[Collected data entries]

------

-- ==== Sys2Proof/Certificates/Slice0/Obligations.lean ====
section
/-!
DEFINITION. The statements for the provers. Each docstring names the rules of spec/ that it rests on; OBLIGATIONS.json lists
them.
-/

open Sys2Proof Sys2Proof.Machine

/-! ## Slot instructions: the vector engine -/

/-- The element-wise rows: the command, its legal encodings (R13) and the value and flags of one lane, from the core, the
lane's number and its operands a, b and c. -/
def Sys2Proof.Machine.laneRows (i : Issue) (f : BitVec 34) : List (Instr × Bool × (Core → Nat → Nat → Nat → Nat → Lane)) :=
  let w := f.toNat
  [(.vAdd i f, tileLegal f 1 false true, fun _ _ a b _ => addLane (vStrict w) a (if vFn w = 1 then neg32 b else b)),
   (.vMul i f, tileLegal f 0 false true, fun _ _ a b _ => mulLane (vStrict w) a b),
   (.vFma i f, tileLegal f 0 true true, fun _ _ a b c => fmaLane (vStrict w) a b c),
   (.vMaxmin i f, tileLegal f 1 true false && decide (vC w ≤ 2), fun _ _ a b _ => maxminLane (vC w) (decide (vFn w = 1)) a b),
   (.vSgn i f, tileLegal f 2 true false && (decide (vC w = 0) || decide (vC w = 2)), fun _ _ a b _ => sgnLane (vC w) (vFn w) a b),
   (.vDiv i f, tileLegal f 0 false true && vStrict w, fun _ _ a b _ => divLane a b),
   (.vSqrt i f, tileLegal f 0 false true && vStrict w && decide (vB w = 0) && decide (vBc w = 0), fun _ _ a _ _ => sqrtLane a),
   (.vInt i f, tileLegal f 10 false false, fun _ _ a b _ => intLane (vFn w) a b),
   (.vLadd i f, tileLegal f 1 false false, fun _ _ a b _ => laddLane (decide (vFn w = 1)) a b),
   (.vLmul i f, tileLegal f 1 false false, fun _ _ a b _ => lmulLane (decide (vFn w = 1)) a b),
   (.vCvt i f, tileLegal f 0x10 false true && decide (vB w = 0) && decide (vBc w = 0), fun _ _ a _ _ => cvtLane (vStrict w) (vFn w) a),
   (.vSel i f, tileLegal f 0 true false && decide (vC w < 8), fun c j a b _ => .pure (if (c.mask (vC w)).getLsbD j then a else b)),
   (.vMov i f, tileLegal f 0 false false && decide (vA w = 0), fun _ _ _ b _ => .pure b)]

/-- Lane j of an element-wise instruction that finds core c: its result, or none where the lane is inactive (R174, R176). -/
def Sys2Proof.Machine.laneOf (op : Core → Nat → Nat → Nat → Nat → Lane) (w : Nat) (c : Core) (j : Nat) : Option Lane :=
  if c.active w j then some (op c j (nth 0 (c.tile (vA w)) j) (nth 0 (c.operandB w) j) (nth 0 (c.tile (vC w)) j)) else none

/-- What the flags of some lanes leave in flag planes, CORE.STATUS, VE.LAST and the saturating totals of VE.TOTAL (R197, R198), with
everything but these, the tiles, the broadcast vectors and the masks as it was. -/
def Sys2Proof.Machine.laneFrame (c c' : Core) (fl : Nat → Option Fl) : Prop :=
  let raised := fun j n => (fl n).any (·.at j)
  (∀ j < 6, ∀ n < 256, (Sp.get 0 c'.planes j).getLsbD n = ((Sp.get 0 c.planes j).getLsbD n || raised j n)) ∧
  (∀ j < 6, c'.status.getLsbD j = (c.status.getLsbD j || (List.range 256).any (raised j))) ∧
  c'.status.getLsbD 6 = c.status.getLsbD 6 ∧ c'.status.getLsbD 7 = c.status.getLsbD 7 ∧
  c'.veLast = BitVec.ofNat 64 ((List.range 256).countP (raised 0) * 2 ^ 32 + (List.range 256).countP (raised 1) * 2 ^ 16
    + (List.range 256).countP (raised 2)) ∧
  (let total := fun (lo n : Nat) => BitVec.ofNat 32 (min 0xFFFFFFFF ((c.veTotal.extractLsb' lo 32).toNat + n));
    c'.veTotal = (total 64 ((List.range 256).countP (raised 0)) ++ total 32 ((List.range 256).countP (raised 1)))
      ++ total 0 ((List.range 256).countP (raised 2))) ∧
  c' = { c with tiles := c'.tiles, bvecs := c'.bvecs, masks := c'.masks, planes := c'.planes, status := c'.status
                veLast := c'.veLast, veTotal := c'.veTotal }

/-- R174, R176, R178-R192, R197: every element-wise instruction writes its result in the active lanes of tile D, keeps the
inactive ones, records the flags of its lanes, and leaves every other tile, broadcast vector and mask alone.
Model choices: log 10. -/
def Obligations.ElementwiseLanes : Prop :=
  ∀ (i : Issue) (f : BitVec 34) (s : State), ∀ r ∈ laneRows i f, r.2.1 = true → s.takes i .v [] = true →
    let c := s.found i .v
    ∃ c', exec r.1 s = .next (s.leavesCore i .v c') ∧
      (∀ j < 256, nth 0 (c'.tile (vD f.toNat)) j =
        match laneOf r.2.2 f.toNat c j with | some l => l.v % 2 ^ 32 | none => nth 0 (c.tile (vD f.toNat)) j) ∧
      (∀ t, t ≠ vD f.toNat → c'.tile t = c.tile t) ∧ c'.bvecs = c.bvecs ∧ c'.masks = c.masks ∧
      laneFrame c c' (fun j => (laneOf r.2.2 f.toNat c j).map (·.fl))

------

WHAT IS NEEDED: Write out every line of the data that holds the word "bvecs".

RESPONSE:
  c' = { c with tiles := c'.tiles, bvecs := c'.bvecs, masks := c'.masks, planes := c'.planes, status := c'.status
      (∀ t, t ≠ vD f.toNat → c'.tile t = c.tile t) ∧ c'.bvecs = c.bvecs ∧ c'.masks = c.masks ∧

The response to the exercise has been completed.